Manufacturing trends: The headline index of the latest CIPS/Markit purchasing managers’ survey of manufacturing, due out on Wednesday, is forecast to climb to 46 for June, from a May reading of 45.5. Any figure under 50 indicates contraction.
Services trends: The latest CIPS/Markit survey of the services sector, due out on Friday, is expected to show a headline index of 51.5 for June, from 51.7 in May.
Financial sector sentiment: A CBI survey shows that 29 per cent of financial institutions expect a rise in business in the new quarter, beginning this week, with 18 per cent anticipating further decline, leaving the CBI’s gauge of financial sector sentiment at its most upbeat since March 2007.
Eurozone interest rates: The European Central Bank is set to leave official eurozone interest rates unchanged at 1 per cent on Thursday, analysts believe.
Eurozone producer prices: The cost of goods leaving eurozone factories is expected to have risen by 0.1 per cent in May to stand 5.6 per cent down on a year ago, according to data due out on Thursday. In April, producer output prices fell by 1 per cent, leaving them 4.6 per cent down year-on-year.
Eurozone manufacturing: The latest Markit purchasing managers’ index of eurozone industry is expected to remain unchanged in final June data due out on Wednesday. A headline figure of 42.4 is tipped, on a scale where any figure under 50 indicates contraction.
Eurozone services: The latest Markit purchasing managers’ index of eurozone services, out on Friday, is expected to show that the sector continued to shrink at an unchanged pace in June from that suffered in May, with an unchanged headline reading of 44.5 predicted by analysts.
Eurozone unemployment: The jobless rate in the eurozone is forecast to have risen to 9.3 per cent during May, from 9.2 per cent in April, according to official data due out on Thursday.
US factory orders: New orders for American manufacturers are tipped to have risen by 0.2 per cent in official figures for May due out on Thursday, after a 0.7 per cent gain in April.

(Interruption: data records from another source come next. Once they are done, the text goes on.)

/-- Why the model has no step. -/
inductive Refusal where
  /-- The instruction has no meaning yet. Safe. No arm of exec answers it now. -/
  | notModelled (mnemonic : String)
  /-- The instruction was given to an agent that the state does not hold or that does not run such an instruction: a
  lane word outside a started clause, an event of a group that does not exist. Safe: step asks exec for no such
  thing. -/
  | noAgent
  deriving DecidableEq, Repr

/-- A lane register: its shape and value (R64). -/
inductive LaneReg where
  /-- Uniform. -/
  | u (v : W32)
  /-- Affine: base and stride. -/
  | a (base stride : W32)
  /-- General: one value a lane, W of them. -/
  | g (lanes : List W32)
  deriving DecidableEq, Repr

/-- What a lane-queue entry is (R33, R82). -/
inductive QKind where
  /-- An FPCTL write, by its number in the group's issue order (R79). -/
  | fpctl (ticket : Nat)
  /-- A clause at an address; issue starts at a halfword offset (R82 RESUME). -/
  | clause (addr : W64) (resume : Nat)
  | vset (v : BitVec 10) (lane : BitVec 6)
  | mset (m : BitVec 4)
  deriving DecidableEq, Repr

/-- A lane-queue entry: its kind, and the captured exec mask or the value to write (R33, R82). -/
structure QEntry where
  kind : QKind
  val : W64
  /-- The entry's place in the group's program order, and the address of the word that enqueued it (R244, log 4). -/
  no : Nat
  pc : W64
  deriving DecidableEq, Repr

/-- A clause that has started (R35): header address, next halfword, length in halfwords, flag names (15 none), captured
exec, and the FPCTL in force at its start (R79). `stopped` marks a clause stopped at its FUT.RD (R58), and `retry` holds the lanes that
the FUT.RD was issued with, for its retry (R275). `prior` and `priorM` hold the lane registers and masks that a long-latency
instruction of the clause writes, as the clause still reads them (R37). -/
structure Running where
  addr : W64
  off : Nat
  len : Nat
  fa : Nat
  fb : Nat
  exec : W64
  fpctl : W64
  no : Nat
  stopped : Bool
  retry : Option W64 := none
  prior : Map LaneReg := []
  priorM : Map W64 := []
  deriving DecidableEq, Repr

/-- An entry of a join tag stack (R44, R45). -/
inductive JoinEntry where
  | tag (id : Nat)
  /-- A serial record: running part, union, table address, masks of parts 1 to 3 that remain. -/
  | serial (part : Nat) (union table : W64) (p1 p2 p3 : W64)
  deriving DecidableEq, Repr

/-- A user-level trap raised and not delivered (R273, R276), with the clock at which it was raised. -/
structure UTrap where
  code : BitVec 8
  mask : W64
  pc : W64
  info : W64
  clock : Nat := 0
  deriving DecidableEq, Repr

/-- What a split waits for when its last instruction could not go on (R48, R51). -/
inductive Stall where
  /-- WAITC: the counter and its threshold. -/
  | waitc (ctr thr : Nat)
  /-- WAITF: the flags it names. -/
  | waitf (mask : Nat)
  /-- BAR.WAIT: the barrier's core and number, and how many phase messages that were in flight to the split's core when the wait began it
  has still to let pass (R159, R160). -/
  | barrier (owner bar skip : Nat)
  /-- SVC posted: the call's number and the register that takes the answer (R165). -/
  | svc (call dst : Nat)
  /-- GLAUNCH sent: the Capstan's answer on its way, and the register that takes it (R368). -/
  | capstan (answer : W64) (dst : Nat)
  /-- GDEC sent: the node whose counter the Capstan is to lower, and the register that takes the answer (R360, R368). -/
  | gdec (node dst : Nat)
  | join
  /-- Stopped at a YIELDP, with its operands (R279). -/
  | yieldp (tiles : BitVec 8) (r1 r2 : W64)
  | exit
  | trap
  /-- GCLR of a slot that a queued command names (R371). -/
  | gclr (slot : Nat)
  /-- HSTART of a context that another group runs (R373). -/
  | hstart (ctx : Nat)
  | fence
  | queueFull
  | interlock
  | counterFull
  | engineFull
  | pop
  | held
  deriving DecidableEq, Repr

/-- A split (R41). -/
structure Split where
  live : Bool
  spc : W64
  exec : W64
  regs : Map W64
  queue : List QEntry
  hqueue : List QEntry
  run : Option Running
  hrun : Option Running
  tags : List JoinEntry
  utcause : W64
  utmask : W64
  utpc : W64
  utinfo : W64
  inHandler : Bool
  /-- Where the scalar stream stood when a trap was delivered; UTRET after future empty goes on there (R275, log 10). -/
  retSpc : W64
  /-- The traps raised and not yet delivered, oldest first (R276). -/
  traps : List UTrap
  stall : Option Stall
  /-- Reservations, by lane + 64 × the life of the split that made them: the 64-byte granule of physical memory (R202, R203). -/
  resv : Map Nat
  /-- The splits whose accesses before a BRX or a JOIN precede this split's, each with its place in the program order (R250). -/
  born : List (Nat × Nat) := []
  /-- How many splits of the group have had this number before: accesses of an earlier one may be in flight (R203). -/
  life : Nat := 0
  /-- The lanes with which a FUT.RD issued that a save has cut off from its retry (R275; log 10). -/
  retry : Option W64 := none
  deriving DecidableEq, Repr

/-- A split that is not live. -/
def Split.dead : Split :=
  { live := false, spc := 0, exec := 0, regs := [], queue := [], hqueue := [], run := none, hrun := none, tags := [],
    utcause := 0, utmask := 0, utpc := 0, utinfo := 0, inHandler := false, retSpc := 0, traps := [], stall := none, resv := [] }

/-- Where a byte lives (R243). -/
inductive Space where
  | hbm
  | spad (core : Nat)
  /-- The elements of an accumulator tile, by row × 128 + column. -/
  | tile (core t : Nat)
  deriving DecidableEq, Repr

/-- What an access in flight does (R199 to R206, R332, R342, R367, R153, R155). -/
inductive AccOp where
  | load (sz : Nat)
  | store
  | atom (aop : Nat) (w64 : Bool) (ret : Bool)
  | lres (w64 : Bool)
  | scond (w64 : Bool)
  | accrd (tile : Nat) (norm : Bool)
  | accwr (tile : Nat)
  | accerm (tile : Nat)
  | glean (desc : Nat)
  | recput (node : Nat)
  | lds
  | sts
  | atoms (fn : Nat)
  deriving DecidableEq, Repr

US house prices: The cost of homes in 20 US metropolitan areas is expected to have fallen at an annual pace of 18.8 per cent in April, after an 18.7 per cent year-on-year drop in March, according to the S&P/Case-Shiller house price indices, due out tomorrow.
US consumer confidence: The latest poll from the Conference Board research group, due out tomorrow, is expected to show that its headline index of confidence rose to 55.1 in June, from a May reading of 54.9.
Japanese industrial production: Output from industry in the world’s second-largest economy is forecast to have climbed by 7.3 per cent in May, after a rise of 5.9 per cent in April, according to data due out today.
Cantor Fitzgerald: The American bond trader is to create 100 new jobs in its UK investment banking operations as it seeks to exploit the disappearance of rivals. The jobs will be created at Cantor Fitzgerald & Co in institutional broking, trading and investment banking. (The Sunday Telegraph)
Madoff Securities International: Ruth Madoff, the wife of the disgraced financier Bernard Madoff, has agreed to give up almost $80 million (£50 million) in assets after reaching an agreement with US prosecutors. The settlement, which allows Mrs Madoff to keep $2.5 million in cash, was reached ahead of her husband's sentencing in New York today. (The Sunday Telegraph)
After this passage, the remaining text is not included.